+++ Data +++

/-- Whether a header at an edge is bad: its type, given the operating type (R394). -/
def sectionBad (ety op : Nat) (f : Flit) : Bool :=
  let h := parseHdr f.data
  badHeader f ||
    (if ety = 14 then !((h.ety == 8 || h.ety == 9 || h.ety == 10 || h.ety == 13) && lanesOf h.ety == lanesOf op) else h.ety != ety)

/-- The operating type under HDR of a place in the streams: that of the header consumed first there, which is row 0's A header (R394). A
section without an NMMA in row 0 or a poisoned header there leaves it to the next edge. (DEDUCED, assumption 36) -/
def Section.operating (v : Section) (num : Nat) (f : Flit) : Nat :=
  match v.ops.find? fun e => e.1 = num with
  | some e => e.2
  | none => (parseHdr f.data).ety

/-- A section under way: the state with the instance. -/
structure Stepping where
  s    : State
  i    : Nat
  x    : Inst
  page : Nat
  n    : NodeFields

def Stepping.sec (f : Stepping) : Section := f.x.section f.page
def Stepping.upd (f : Stepping) (g : Section → Section) : Stepping := { f with x := f.x.setSection f.page (g f.sec) }
def Stepping.done (f : Stepping) : Result := .next (f.s.stir f.i f.x)

def Stepping.fault (f : Stepping) (e : Edge) : Stepping :=
  { f with s := (f.s.setInst f.i f.x).headerFault f.x f.page e.pe e.ch }

def Stepping.take (f : Stepping) (e : Edge) : Stepping := { f with x := f.x.take f.page e.pe true e.ch }

/-- An edge consumes the flit at its head in step `s` (R393, R394). -/
def Stepping.consume (f : Stepping) (e : Edge) (d : Flit) : Stepping :=
  let v := f.sec
  let num := v.step - e.delay
  let st := v.edge e
  let op := v.operating num d
  let bad := d.hdr && !d.psn && sectionBad f.n.ety.toNat op d
  let f := if bad then f.fault e else f
  let hdr : HeaderIn := if d.hdr then { set := true, word := d.data, psn := bad || d.psn } else st.hdr
  let known := v.refs.any fun r => r.1 = num
  let ends := bit d.ctl 5 && !d.hdr
  let b : Block := { num := num, flit := d, hdr := hdr, run := st.runs }
  let st := { st with hdr := hdr, last := d.last, blks := st.blks ++ [b], runs := if ends then st.runs + 1 else st.runs }
  (f.take e).upd fun v =>
    let v := v.setEdge e st
    let v := if d.hdr ∧ !hdr.psn ∧ !(v.ops.any fun r => r.1 = num) then { v with ops := v.ops ++ [(num, op)] } else v
    if known then v
    else { v with refs := v.refs ++ [(num, d.agreement)], eoks := if ends then v.eoks ++ [(num, b.run)] else v.eoks }

/-- A datum of a lane of a flit, by its header (R123, R394). -/
def laneDatum (s : State) (site : Nat) (h : TileHdr) (w : Word) (k : Nat) : Datum :=
  if h.ety = 13 then unpack w19 (tableEntry (s.pageTable site h.tslot) (BitVec.ofNat 8 (lane w 13 k))).toNat
  else unpack (fmtOfEty h.ety) (lane w h.ety k)

/-- The products of one element in a step: the run, whether they are poisoned, the lane count and the addends (R393). -/
def Stepping.element (f : Stepping) (pe : Nat) : Option (Nat × Bool × Nat × List (Nat × Addend)) :=
  let v := f.sec
  let px := pe % 16
  let py := pe / 16
  if v.step < px + py then none
  else
    let num := v.step - px - py
    let a := (tget EdgeState.fresh v.a (f.x.westOf f.page 16 pe)).blks.find? fun b => b.num = num
    let b := (tget EdgeState.fresh v.b (f.x.northOf f.page 16 pe)).blks.find? fun b => b.num = num
    match a, b with
    | some a, some b =>
      if a.flit.hdr ∨ b.flit.hdr then none
      else
        let ha := parseHdr a.hdr.word
        let hb := parseHdr b.hdr.word
        let psn := a.flit.psn || b.flit.psn || a.hdr.psn || b.hdr.psn || !a.hdr.set || !b.hdr.set
        let l := lanesOf ha.ety
        let site := f.x.siteOf f.page
        let ps := if psn then [] else (List.range l).map fun k =>
          (px, productOf (laneDatum f.s site ha a.flit.data k) (laneDatum f.s site hb b.flit.data k) (ha.scale + hb.scale))
        some (a.run, psn, l, ps)
    | _, _ => none

def getBuf (b : RowBuf × RowBuf) (run : Nat) : RowBuf := if run % 2 = 0 then b.1 else b.2
def setBuf (b : RowBuf × RowBuf) (run : Nat) (v : RowBuf) : RowBuf × RowBuf := if run % 2 = 0 then (v, b.2) else (b.1, v)

/-- The products of a page row in a step, for one run (R397). -/
def Stepping.rowStep (f : Stepping) (py run : Nat) (els : List (Nat × Bool × Nat × List (Nat × Addend))) : Stepping :=
  let mine := els.filter fun e => e.1 = run
  let k := fin 16 py
  let b := getBuf f.sec.rows[k] run
  let psn := mine.any fun e => e.2.1
  let n := mine.foldl (fun m e => max m e.2.2.1) 0
  let u : RowUnit := { row := { b.row with psn := b.row.psn || psn }, counts := b.counts, flags := 0 }
  let u := u.products n (mine.flatMap fun e => e.2.2.2)
  let b := { b with row := u.row, counts := u.counts }
  let f := f.upd fun v => { v with rows := v.rows.set k (setBuf v.rows[k] run b) }
  if u.flags = 0 then f
  else { f with s := f.s.pageFlags (f.x.siteOf f.page) u.flags, x := { f.x with flags := f.x.flags ||| u.flags.setWidth 64 } }

/-- The elements of a page row in the step under way. -/
def Stepping.rowEls (f : Stepping) (py : Nat) : List (Nat × Bool × Nat × List (Nat × Addend)) :=
  ((f.x.nmmas f.page).filter fun pe => pe / 16 = py).filterMap f.element

/-- Whether a step needs a row buffer that still waits to drain (R395). -/
def Stepping.bufferBusy (f : Stepping) : Bool :=
  (List.finRange 16).any fun py => (f.rowEls py).any fun e => (getBuf f.sec.rows[py] e.1).ready

/-- After a step: buffers whose run has had its last product wait to drain, used-up flits leave the latches, and a section that
has consumed LAST everywhere and used every flit begins anew (R393, R395). (DEDUCED, assumption 36) -/
def Section.after (v : Section) (edges : List Edge) : Section :=
  let s := v.step
  let rows : Vector (RowBuf × RowBuf) 16 := Vector.ofFn fun py : Fin 16 =>
    v.eoks.foldl (fun b e =>
      if e.1 + py.val + 15 = s then setBuf b e.2 { getBuf b e.2 with ready := true, run := e.2, age := v.ticks } else b) v.rows[py]
  let trim (l : Sparse EdgeState) : Sparse EdgeState := l.map fun e => (e.1, { e.2 with blks := e.2.blks.filter fun b => s < b.num + 30 })
  let v := { v with rows := rows, a := trim v.a, b := trim v.b, step := s + 1, refs := v.refs.filter fun r => s < r.1 + 30,
                    ops := v.ops.filter fun r => s < r.1 + 30, eoks := v.eoks.filter fun e => s < e.1 + 30, ticks := v.ticks + 1 }
  let idle := edges.all fun e => (v.edge e).last && (v.edge e).blks.isEmpty
  if idle then
    let again (l : Sparse EdgeState) : Sparse EdgeState := l.map fun e => (e.1, { e.2 with last := false })
    { v with step := 0, a := again v.a, b := again v.b, refs := [], ops := [], eoks := [] }
  else v

/-- The products of one step in every page row, for each run met. -/
def Stepping.products (f : Stepping) : Stepping :=
  (List.range 16).foldl (fun (f : Stepping) py =>
    let els := f.rowEls py
    ((els.map (·.1)).eraseDups).foldl (fun (f : Stepping) run => f.rowStep py run els) f) f

/-- Steps that consume nothing: the flits in the latches go on, and the runs that have had their EOK end (R395). -/
def Stepping.flush (f : Stepping) (edges : List Edge) : Nat → Stepping
  | 0 => f
  | n + 1 => (f.products.upd fun v => v.after edges).flush edges n

/-- PSN in the buffer of a run, unless it holds an earlier one that waits to drain. -/
def poisonRun (run : Nat) (b : RowBuf × RowBuf) : RowBuf × RowBuf :=
  let x := getBuf b run
  if x.ready then b else setBuf b run { x with row := { x.row with psn := true } }

/-- Misaligned edges: HDR-BAD, PSN in every page row of the current run, and every edge discards up to its next EOT. What stands in
the latches goes through first, so that an earlier run drains whole; the current run of a row is that of its own west edge, and for
every row the run that the foremost edge is in (R394). (DEDUCED, assumption 36) -/
def Stepping.misalign (f : Stepping) (e : Edge) (edges : List Edge) : Stepping :=
  let run := edges.foldl (fun m e => max m (f.sec.edge e).runs) 0
  let mine (py : Nat) : Nat := match edges.find? fun d => d.west && d.pe / 16 == py with | some d => (f.sec.edge d).runs | none => run
  let poison (v : Section) : Section :=
    { v with rows := Vector.ofFn fun py : Fin 16 => poisonRun run (poisonRun (mine py.val) v.rows[py]) }
  (((f.fault e).upd poison).flush edges 31).upd fun v =>
    let v := edges.foldl (fun v e => v.setEdge e { v.edge e with skip := true, blks := [], runs := run }) v
    { v with skip := true, hold := true, step := 0, refs := [], ops := [], eoks := [] }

+++

| What to produce |
Lines in the records above that contain the word "again" need to be counted; the reply is that number and nothing else.

| Answer box |
2